* _Directions for this task_
Word for word, set down every line of the entries below from the line with "t.phase = .preempting ∧ t.lapsN = 0) ∧" to the line with "t.stations.forM evictStation plat", including both, and no other line.

════════════════

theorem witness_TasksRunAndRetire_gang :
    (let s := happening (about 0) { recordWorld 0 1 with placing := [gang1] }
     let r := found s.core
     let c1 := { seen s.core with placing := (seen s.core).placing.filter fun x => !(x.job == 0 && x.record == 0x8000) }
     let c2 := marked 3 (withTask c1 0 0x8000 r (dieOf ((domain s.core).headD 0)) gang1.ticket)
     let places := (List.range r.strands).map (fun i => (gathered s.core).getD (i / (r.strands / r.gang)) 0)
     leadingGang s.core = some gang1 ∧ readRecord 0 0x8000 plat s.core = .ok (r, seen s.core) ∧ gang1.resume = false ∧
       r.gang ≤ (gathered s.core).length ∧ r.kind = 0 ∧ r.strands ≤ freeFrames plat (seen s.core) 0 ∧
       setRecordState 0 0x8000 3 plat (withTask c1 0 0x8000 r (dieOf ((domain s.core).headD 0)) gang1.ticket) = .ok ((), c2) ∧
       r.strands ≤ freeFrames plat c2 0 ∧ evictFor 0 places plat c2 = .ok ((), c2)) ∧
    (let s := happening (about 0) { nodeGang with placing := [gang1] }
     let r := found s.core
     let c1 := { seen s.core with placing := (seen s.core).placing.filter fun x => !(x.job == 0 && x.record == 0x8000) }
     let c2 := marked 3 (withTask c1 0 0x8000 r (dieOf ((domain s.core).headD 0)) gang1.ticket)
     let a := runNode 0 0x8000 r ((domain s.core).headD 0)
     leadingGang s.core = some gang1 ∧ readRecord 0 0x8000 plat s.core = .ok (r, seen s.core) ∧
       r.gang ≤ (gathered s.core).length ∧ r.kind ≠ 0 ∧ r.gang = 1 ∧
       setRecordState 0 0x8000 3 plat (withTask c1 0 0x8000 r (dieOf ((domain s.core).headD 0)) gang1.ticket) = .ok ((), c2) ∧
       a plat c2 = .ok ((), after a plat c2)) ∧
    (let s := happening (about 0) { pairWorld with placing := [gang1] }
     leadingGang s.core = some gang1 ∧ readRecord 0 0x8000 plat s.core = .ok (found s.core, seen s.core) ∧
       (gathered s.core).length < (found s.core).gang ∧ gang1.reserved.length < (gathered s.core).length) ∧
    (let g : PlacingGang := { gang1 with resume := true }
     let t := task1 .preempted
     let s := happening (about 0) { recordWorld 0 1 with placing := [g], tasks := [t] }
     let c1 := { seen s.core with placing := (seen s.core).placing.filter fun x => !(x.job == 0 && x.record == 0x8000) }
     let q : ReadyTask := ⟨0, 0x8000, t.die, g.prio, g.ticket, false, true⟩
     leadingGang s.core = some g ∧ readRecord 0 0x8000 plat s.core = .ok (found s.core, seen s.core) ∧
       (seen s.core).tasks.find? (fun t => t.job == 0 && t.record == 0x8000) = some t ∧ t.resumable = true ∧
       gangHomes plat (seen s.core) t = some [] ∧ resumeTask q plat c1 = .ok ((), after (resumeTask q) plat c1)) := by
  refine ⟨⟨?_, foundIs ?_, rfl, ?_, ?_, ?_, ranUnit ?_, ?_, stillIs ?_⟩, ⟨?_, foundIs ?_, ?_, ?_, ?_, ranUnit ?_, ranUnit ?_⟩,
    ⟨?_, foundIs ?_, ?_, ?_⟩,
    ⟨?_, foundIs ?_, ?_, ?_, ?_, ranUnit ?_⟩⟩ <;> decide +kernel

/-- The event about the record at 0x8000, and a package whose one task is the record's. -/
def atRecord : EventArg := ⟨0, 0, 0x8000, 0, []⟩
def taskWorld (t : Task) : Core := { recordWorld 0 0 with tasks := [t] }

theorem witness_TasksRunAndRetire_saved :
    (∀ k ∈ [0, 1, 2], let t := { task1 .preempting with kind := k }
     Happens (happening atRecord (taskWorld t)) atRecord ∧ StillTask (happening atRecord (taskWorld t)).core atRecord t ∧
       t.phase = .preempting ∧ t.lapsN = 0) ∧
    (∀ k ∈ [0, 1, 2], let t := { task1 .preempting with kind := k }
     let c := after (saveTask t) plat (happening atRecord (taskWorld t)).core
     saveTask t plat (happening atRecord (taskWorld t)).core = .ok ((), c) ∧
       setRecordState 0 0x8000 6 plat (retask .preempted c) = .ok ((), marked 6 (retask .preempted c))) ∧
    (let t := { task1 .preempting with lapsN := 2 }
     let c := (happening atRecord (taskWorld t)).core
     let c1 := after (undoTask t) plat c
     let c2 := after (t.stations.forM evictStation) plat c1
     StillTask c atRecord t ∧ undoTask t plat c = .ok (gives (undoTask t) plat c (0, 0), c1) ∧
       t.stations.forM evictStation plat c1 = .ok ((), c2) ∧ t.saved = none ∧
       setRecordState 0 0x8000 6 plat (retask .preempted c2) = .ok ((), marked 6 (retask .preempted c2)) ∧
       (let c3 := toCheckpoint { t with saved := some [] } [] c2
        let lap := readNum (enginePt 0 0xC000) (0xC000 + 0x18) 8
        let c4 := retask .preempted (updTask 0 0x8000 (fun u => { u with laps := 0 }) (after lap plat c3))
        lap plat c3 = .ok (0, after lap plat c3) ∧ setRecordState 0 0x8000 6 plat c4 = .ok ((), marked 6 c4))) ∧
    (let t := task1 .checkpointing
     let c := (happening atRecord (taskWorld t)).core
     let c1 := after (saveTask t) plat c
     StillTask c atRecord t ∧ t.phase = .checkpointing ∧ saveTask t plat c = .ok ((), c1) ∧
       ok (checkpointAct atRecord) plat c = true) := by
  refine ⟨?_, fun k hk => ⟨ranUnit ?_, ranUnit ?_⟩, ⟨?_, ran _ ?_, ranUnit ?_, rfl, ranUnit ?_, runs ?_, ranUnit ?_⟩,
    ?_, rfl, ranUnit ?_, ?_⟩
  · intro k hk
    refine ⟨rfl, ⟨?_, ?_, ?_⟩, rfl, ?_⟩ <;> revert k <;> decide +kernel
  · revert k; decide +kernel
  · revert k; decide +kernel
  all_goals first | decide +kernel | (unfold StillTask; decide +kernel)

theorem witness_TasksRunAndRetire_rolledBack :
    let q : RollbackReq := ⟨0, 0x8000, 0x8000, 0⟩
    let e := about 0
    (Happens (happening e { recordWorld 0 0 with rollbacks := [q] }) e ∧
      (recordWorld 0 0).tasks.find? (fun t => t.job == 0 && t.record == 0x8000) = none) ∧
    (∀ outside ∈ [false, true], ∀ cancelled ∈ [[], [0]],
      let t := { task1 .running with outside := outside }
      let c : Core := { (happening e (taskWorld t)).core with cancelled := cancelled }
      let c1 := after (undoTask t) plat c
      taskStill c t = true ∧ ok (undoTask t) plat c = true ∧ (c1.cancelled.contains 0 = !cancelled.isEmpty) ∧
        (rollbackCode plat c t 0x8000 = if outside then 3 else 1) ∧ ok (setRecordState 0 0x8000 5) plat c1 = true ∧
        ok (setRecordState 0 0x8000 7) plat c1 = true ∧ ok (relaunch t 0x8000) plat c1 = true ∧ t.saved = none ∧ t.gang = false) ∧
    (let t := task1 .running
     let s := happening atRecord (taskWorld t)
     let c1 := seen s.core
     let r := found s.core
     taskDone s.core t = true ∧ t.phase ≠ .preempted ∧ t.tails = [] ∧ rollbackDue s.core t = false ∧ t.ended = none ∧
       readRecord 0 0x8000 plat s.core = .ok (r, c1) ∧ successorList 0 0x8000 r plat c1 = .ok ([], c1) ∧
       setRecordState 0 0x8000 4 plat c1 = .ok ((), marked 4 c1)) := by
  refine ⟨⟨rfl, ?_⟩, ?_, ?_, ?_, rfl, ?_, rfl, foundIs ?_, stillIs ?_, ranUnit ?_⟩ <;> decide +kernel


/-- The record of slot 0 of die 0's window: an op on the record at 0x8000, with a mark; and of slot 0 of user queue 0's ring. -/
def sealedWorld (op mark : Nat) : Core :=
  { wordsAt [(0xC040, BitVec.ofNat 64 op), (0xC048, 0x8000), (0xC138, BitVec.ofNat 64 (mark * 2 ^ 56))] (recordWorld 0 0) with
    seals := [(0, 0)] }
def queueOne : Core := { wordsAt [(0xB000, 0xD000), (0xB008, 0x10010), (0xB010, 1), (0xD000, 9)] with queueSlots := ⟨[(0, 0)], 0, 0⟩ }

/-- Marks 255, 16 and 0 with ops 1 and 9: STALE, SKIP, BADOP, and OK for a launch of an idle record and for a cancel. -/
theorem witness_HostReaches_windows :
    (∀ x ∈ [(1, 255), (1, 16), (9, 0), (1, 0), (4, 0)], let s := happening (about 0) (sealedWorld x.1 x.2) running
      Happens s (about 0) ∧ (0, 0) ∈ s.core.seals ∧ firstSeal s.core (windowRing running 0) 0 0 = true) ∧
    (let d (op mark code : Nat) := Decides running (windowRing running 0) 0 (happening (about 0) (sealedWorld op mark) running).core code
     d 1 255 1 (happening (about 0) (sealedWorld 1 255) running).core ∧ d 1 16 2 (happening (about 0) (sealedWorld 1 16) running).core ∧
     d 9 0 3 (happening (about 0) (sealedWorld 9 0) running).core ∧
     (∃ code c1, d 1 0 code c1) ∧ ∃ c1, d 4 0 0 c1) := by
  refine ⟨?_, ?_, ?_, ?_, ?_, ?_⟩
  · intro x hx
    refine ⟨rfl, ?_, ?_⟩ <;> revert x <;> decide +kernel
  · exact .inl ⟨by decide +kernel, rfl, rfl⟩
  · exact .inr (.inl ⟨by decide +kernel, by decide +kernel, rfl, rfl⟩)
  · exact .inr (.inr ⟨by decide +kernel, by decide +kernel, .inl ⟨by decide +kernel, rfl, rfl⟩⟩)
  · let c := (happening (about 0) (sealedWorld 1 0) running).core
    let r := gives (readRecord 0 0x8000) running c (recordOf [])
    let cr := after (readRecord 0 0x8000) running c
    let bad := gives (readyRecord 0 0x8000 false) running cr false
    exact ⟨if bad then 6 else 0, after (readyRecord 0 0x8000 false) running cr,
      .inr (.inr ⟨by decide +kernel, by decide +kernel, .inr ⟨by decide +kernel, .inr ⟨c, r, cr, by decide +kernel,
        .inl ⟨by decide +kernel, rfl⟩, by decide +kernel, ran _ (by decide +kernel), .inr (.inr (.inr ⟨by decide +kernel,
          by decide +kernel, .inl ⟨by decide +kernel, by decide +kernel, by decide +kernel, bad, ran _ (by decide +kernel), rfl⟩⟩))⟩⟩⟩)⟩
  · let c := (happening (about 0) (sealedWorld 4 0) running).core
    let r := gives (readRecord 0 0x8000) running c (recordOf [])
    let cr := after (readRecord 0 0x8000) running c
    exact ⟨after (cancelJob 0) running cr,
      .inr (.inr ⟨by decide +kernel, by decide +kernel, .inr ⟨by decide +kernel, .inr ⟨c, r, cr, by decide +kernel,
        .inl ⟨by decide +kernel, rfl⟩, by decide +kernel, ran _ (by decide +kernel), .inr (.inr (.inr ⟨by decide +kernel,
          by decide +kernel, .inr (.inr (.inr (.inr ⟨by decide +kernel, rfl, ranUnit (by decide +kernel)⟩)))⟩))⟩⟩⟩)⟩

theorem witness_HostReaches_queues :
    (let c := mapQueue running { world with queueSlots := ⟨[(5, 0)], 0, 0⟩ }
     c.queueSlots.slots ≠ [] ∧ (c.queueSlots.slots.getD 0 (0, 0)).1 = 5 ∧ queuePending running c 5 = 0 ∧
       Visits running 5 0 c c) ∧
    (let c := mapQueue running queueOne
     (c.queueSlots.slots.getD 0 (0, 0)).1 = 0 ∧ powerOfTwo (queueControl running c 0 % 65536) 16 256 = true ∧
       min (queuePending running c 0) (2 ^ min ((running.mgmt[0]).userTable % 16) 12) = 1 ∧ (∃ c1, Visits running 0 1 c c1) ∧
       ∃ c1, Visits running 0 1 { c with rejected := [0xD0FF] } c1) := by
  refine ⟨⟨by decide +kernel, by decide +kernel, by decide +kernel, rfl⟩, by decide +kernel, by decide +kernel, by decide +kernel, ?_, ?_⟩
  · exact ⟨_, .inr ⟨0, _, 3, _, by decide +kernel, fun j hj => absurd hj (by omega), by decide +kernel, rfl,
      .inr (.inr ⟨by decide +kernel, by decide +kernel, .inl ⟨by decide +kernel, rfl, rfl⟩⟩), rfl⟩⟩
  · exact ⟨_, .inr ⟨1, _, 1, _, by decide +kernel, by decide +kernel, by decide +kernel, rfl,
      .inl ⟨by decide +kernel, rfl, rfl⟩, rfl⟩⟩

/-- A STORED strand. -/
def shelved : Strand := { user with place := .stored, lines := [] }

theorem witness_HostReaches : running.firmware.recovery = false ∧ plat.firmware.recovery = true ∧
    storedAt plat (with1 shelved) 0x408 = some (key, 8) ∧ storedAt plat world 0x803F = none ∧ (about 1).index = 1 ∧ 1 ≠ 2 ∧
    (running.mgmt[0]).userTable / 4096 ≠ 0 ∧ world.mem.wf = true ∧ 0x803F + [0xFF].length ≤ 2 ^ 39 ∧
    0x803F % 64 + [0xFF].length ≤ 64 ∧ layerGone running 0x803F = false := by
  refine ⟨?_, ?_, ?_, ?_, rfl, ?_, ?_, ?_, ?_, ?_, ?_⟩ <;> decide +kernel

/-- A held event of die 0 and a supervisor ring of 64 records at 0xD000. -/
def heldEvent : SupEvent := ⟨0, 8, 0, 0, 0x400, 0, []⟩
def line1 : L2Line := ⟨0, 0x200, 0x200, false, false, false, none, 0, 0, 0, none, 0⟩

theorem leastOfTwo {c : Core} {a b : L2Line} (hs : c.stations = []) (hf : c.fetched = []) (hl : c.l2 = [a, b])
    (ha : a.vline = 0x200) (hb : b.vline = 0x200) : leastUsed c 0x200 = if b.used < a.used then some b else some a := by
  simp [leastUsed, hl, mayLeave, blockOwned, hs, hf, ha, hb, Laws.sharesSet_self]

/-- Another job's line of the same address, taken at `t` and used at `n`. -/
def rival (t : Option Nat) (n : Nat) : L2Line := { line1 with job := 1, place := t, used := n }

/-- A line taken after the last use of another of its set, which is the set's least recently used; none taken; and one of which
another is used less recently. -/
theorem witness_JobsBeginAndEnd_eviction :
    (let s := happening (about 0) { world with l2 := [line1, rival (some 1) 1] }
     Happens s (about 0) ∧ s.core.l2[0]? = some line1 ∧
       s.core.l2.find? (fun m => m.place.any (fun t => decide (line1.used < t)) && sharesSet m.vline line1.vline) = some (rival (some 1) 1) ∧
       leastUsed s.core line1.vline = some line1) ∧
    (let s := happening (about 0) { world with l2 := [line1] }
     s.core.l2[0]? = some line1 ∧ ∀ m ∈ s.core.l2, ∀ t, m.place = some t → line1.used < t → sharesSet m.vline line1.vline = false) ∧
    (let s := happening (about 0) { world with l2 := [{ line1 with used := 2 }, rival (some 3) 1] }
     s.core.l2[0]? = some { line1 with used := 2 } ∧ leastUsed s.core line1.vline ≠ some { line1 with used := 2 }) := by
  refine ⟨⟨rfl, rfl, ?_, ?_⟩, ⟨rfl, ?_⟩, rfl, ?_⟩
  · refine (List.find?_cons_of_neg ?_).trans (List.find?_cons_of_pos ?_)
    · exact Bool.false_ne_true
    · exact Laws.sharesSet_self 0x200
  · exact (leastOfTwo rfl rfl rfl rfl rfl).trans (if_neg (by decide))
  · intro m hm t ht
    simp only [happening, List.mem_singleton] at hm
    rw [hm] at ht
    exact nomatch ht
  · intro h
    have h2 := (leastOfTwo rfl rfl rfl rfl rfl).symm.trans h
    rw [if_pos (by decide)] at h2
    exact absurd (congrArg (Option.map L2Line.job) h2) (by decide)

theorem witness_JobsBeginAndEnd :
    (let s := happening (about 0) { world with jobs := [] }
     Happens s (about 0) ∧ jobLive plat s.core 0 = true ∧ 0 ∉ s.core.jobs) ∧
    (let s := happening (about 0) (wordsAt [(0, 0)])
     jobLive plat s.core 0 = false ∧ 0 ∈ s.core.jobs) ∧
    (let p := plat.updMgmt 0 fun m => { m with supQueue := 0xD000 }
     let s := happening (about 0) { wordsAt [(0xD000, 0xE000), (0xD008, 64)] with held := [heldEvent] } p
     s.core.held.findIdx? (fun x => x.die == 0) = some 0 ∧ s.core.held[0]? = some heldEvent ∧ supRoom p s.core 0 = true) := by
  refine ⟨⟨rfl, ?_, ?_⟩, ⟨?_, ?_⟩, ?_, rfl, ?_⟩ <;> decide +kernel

════════════════

* _Exercise output_
       t.phase = .preempting ∧ t.lapsN = 0) ∧
    (∀ k ∈ [0, 1, 2], let t := { task1 .preempting with kind := k }
     let c := after (saveTask t) plat (happening atRecord (taskWorld t)).core
     saveTask t plat (happening atRecord (taskWorld t)).core = .ok ((), c) ∧
       setRecordState 0 0x8000 6 plat (retask .preempted c) = .ok ((), marked 6 (retask .preempted c))) ∧
    (let t := { task1 .preempting with lapsN := 2 }
     let c := (happening atRecord (taskWorld t)).core
     let c1 := after (undoTask t) plat c
     let c2 := after (t.stations.forM evictStation) plat c1
     StillTask c atRecord t ∧ undoTask t plat c = .ok (gives (undoTask t) plat c (0, 0), c1) ∧
       t.stations.forM evictStation plat c1 = .ok ((), c2) ∧ t.saved = none ∧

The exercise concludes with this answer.